Super. 231, 237-38 (App. Div. 2019) (quoting Henry v. Rahway State Prison,
A-3619-22 8 81 N.J. 571, 579-80 (1980)). When reviewing a determination of the DOC in a
matter involving prisoner discipline, we consider not only whether there is
substantial evidence that the inmate committed the prohibited act, but also
whether, in making its decision, the DOC followed regulations adopted to afford
inmates' procedural due process. McDonald v. Pinchak, 139 N.J. 188, 194-96
(1995).
Next, we are mindful "[p]risons are dangerous places, and the courts must
afford appropriate deference and flexibility to administrators trying to manage
this volatile environment." Russo v. N.J. Dep't of Corr., 324 N.J. Super. 576,
584 (App. Div. 1999). Therefore, "[a] reviewing court 'may not substitute its
own judgment for the agency's, even though the court might have reached a
different result.'" In re Stallworth, 208 N.J. 182, 194 (2011) (quoting In re
Carter, 191 N.J. 474, 483 (2007)). "This is particularly true when the issue under
review is directed to the agency's special 'expertise and superior knowledge of
a particular field.'" Id. at 195 (quoting In re Herrmann, 192 N.J. 19, 28 (2007)).
Still, our review is not "perfunctory," nor is "our function . . . merely [to]
rubberstamp an agency's decision." Figueroa v. N.J. Dep't of Corr., 414 N.J.
Super. 186, 191 (App. Div. 2010). Instead, we must "engage in a 'careful and
principled consideration of the agency record and findings.'" Williams v. N.J.
A-3619-22 9 Dep't of Corr., 330 N.J. Super. 197, 204 (App. Div. 2000) (quoting Mayflower
Sec. Co. v. Bureau of Sec. in Div. of Consumer Affs. of Dep't of Law & Pub.
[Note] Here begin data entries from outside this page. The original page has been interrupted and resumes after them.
/-- The strand y after its class V word has left a result (R58, R69, R101). -/
def Hart.withVResult (y : Hart) (t : Tile) (w1 : Bool) (l : Landing) (fl : BitVec 5) (tern whole : Bool) (lat : Nat) (float : Bool) : Hart :=
  let org : Origin := { pc := y.pc, w1 := w1, order := y.issued, sys := y.priv != .user, seq := y.seq - 1, vx := true }
  { y with
    flight := y.flight ++ [{ due := if t.shared then none else some (t.adv + lat), land := l, fl := fl, en := fl &&& y.ftrap, tern := tern, lat := lat, org := org, float := float }]
    vq := if t.shared then y.vq ++ [⟨y.issued, 0, whole⟩] else y.vq }

theorem resultV_setHart (s : State) (y : Hart) (l : Landing) (fl : BitVec 5) (tern whole : Bool) (lat : Nat) (float : Bool) :
    (s.setHart s.cur y).resultV l fl tern whole lat float = s.setHart s.cur (y.withVResult s.myTile s.issue.w1 l fl tern whole lat float) := by
  simp only [State.resultV, State.originV, State.origin, mapMe_eq, me_eq, myTile_eq, setHart_cur, hart_setHart_self, setHart_setHart, setHart_tile,
    setHart_issue]
  rfl

/-- What a class V word that can issue does: its result is that of its function of the operands. -/
theorem vectorWord_runs {s : State} {reads : List VReg} {dst : Option VReg} (h : s.vReady reads dst) (whole : Bool) (lat : Nat)
    (f : Hart → (VReg → VWord) → Landing × Lanes) (float : Bool) :
    let x := { s.me with ports := popPorts (portsOf reads) s.me.ports }
    let r := f x (s.values reads)
    Runs (vectorWord s reads dst whole lat f float) s (s.vIssued reads dst r.2.val r.2.mask whole lat r.1 r.2.fl r.2.tern float) := by
  intro x r
  obtain ⟨ht, hq, hb, hs⟩ := h
  have hports := portsAfter_eq hs r.2.val r.2.mask
  obtain ⟨hcur, hme, hput⟩ := butMe_popAll s (portsOf reads)
  change (s.popAll reads).cur = _ at hcur
  change (s.popAll reads).hart s.cur = x at hme
  change ∀ z, (s.popAll reads).setHart s.cur z = _ at hput
  have e : vectorWord s reads dst whole lat f float =
      .next (s.setHart s.cur (s.vIssued reads dst r.2.val r.2.mask whole lat r.1 r.2.fl r.2.tern float)).advance := by
    rw [vectorWord, onT, onCore_ready (ready_of_readyT ht), if_pos ht.2, hb, decide_eq_false (Nat.not_le.mpr hq), Bool.or_self,
      withPorts_of_serves hs]
    have hm : (s.popAll reads).me = x := by rw [State.me, hcur, hme]
    rw [hm, ButMe.dispatch ⟨hcur, hme, hput⟩]
    cases hd : dst.bind portOf with
    | none =>
      dsimp only
      rw [resultV_setHart, State.vIssued, hports, hd]
      simp [Hart.withVResult, Hart.dispatched, x, r, State.origin]
    | some p =>
      dsimp only
      rw [push_setHart, resultV_setHart, State.vIssued, hports, hd]
      simp [Hart.withVResult, Hart.dispatched, x, r, State.origin]
  rw [e]
  exact ⟨_, rfl, moves_advance s _⟩

end Sys2Proof.Machine
end

section
namespace Sys2Proof.Machine
open Sys2Proof

/-! ## Elements of a vector value (R87, R150) -/

/-- The number that packElems packs. -/
def packNat (ew : Nat) (l : List Nat) : Nat := l.foldr (fun x t => x % 2 ^ ew + t * 2 ^ ew) 0
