-- ==== Sys2Proof/WellFormed.lean ====
section
/-! DEFINITION. When a command is one the 32-bit word can carry: a WRITE has at most 16 bytes (`30_encoding.md` R86, R90);
every other operand is of its width by its type. -/

namespace Sys2Proof

/-- The one bound on operands: NB is at most 16 in a WRITE (R86). -/
def Instr.wellFormed : Instr → Bool
  | .nop => true
  | .initH32 _ => true
  | .initX86 _ => true
  | .initX64 _ => true
  | .writeH32 chunk => decide (chunk.length ≤ Config.maxChunk)
  | .writeX86 chunk => decide (chunk.length ≤ Config.maxChunk)
  | .writeX64 chunk => decide (chunk.length ≤ Config.maxChunk)
  | .finishH32 => true
  | .finishX86 => true
  | .finishX64 => true
  | .statusH32 => true
  | .statusX86 => true
  | .statusX64 => true

end Sys2Proof
end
Safety, 64 N.J. 85, 93 (1973)).
Guided by these standards and based on Tillman's guilty pleas to the
prohibited acts charged, we do not question the DOC's determination that she
committed those acts. However, we cannot discern from the limited record
before us why the DOC imposed three sets of sanctions for the six prohibited
acts, and specifically why it imposed consecutive, rather than concurrent, RHU
sanctions, given its finding "the volume of disciplinary charges accumulated in
one incident." (Emphasis added); see N.J.A.C. 10A:4-5.1(c). Thus, we are
constrained to remand this matter for amplification of the record to permit the
agency to explain the basis for the imposition of consecutive sanctions, and if
appropriate, to reconsider whether the sanctions should be concurrently served.
To the extent we have not addressed Tillman's remaining arguments, they
are without sufficient merit to warrant discussion in a written opinion. R. 2:11-
3(e)(1)(E).
Affirmed in part, and remanded in part for further proceedings consistent
with this opinion. We do not retain jurisdiction.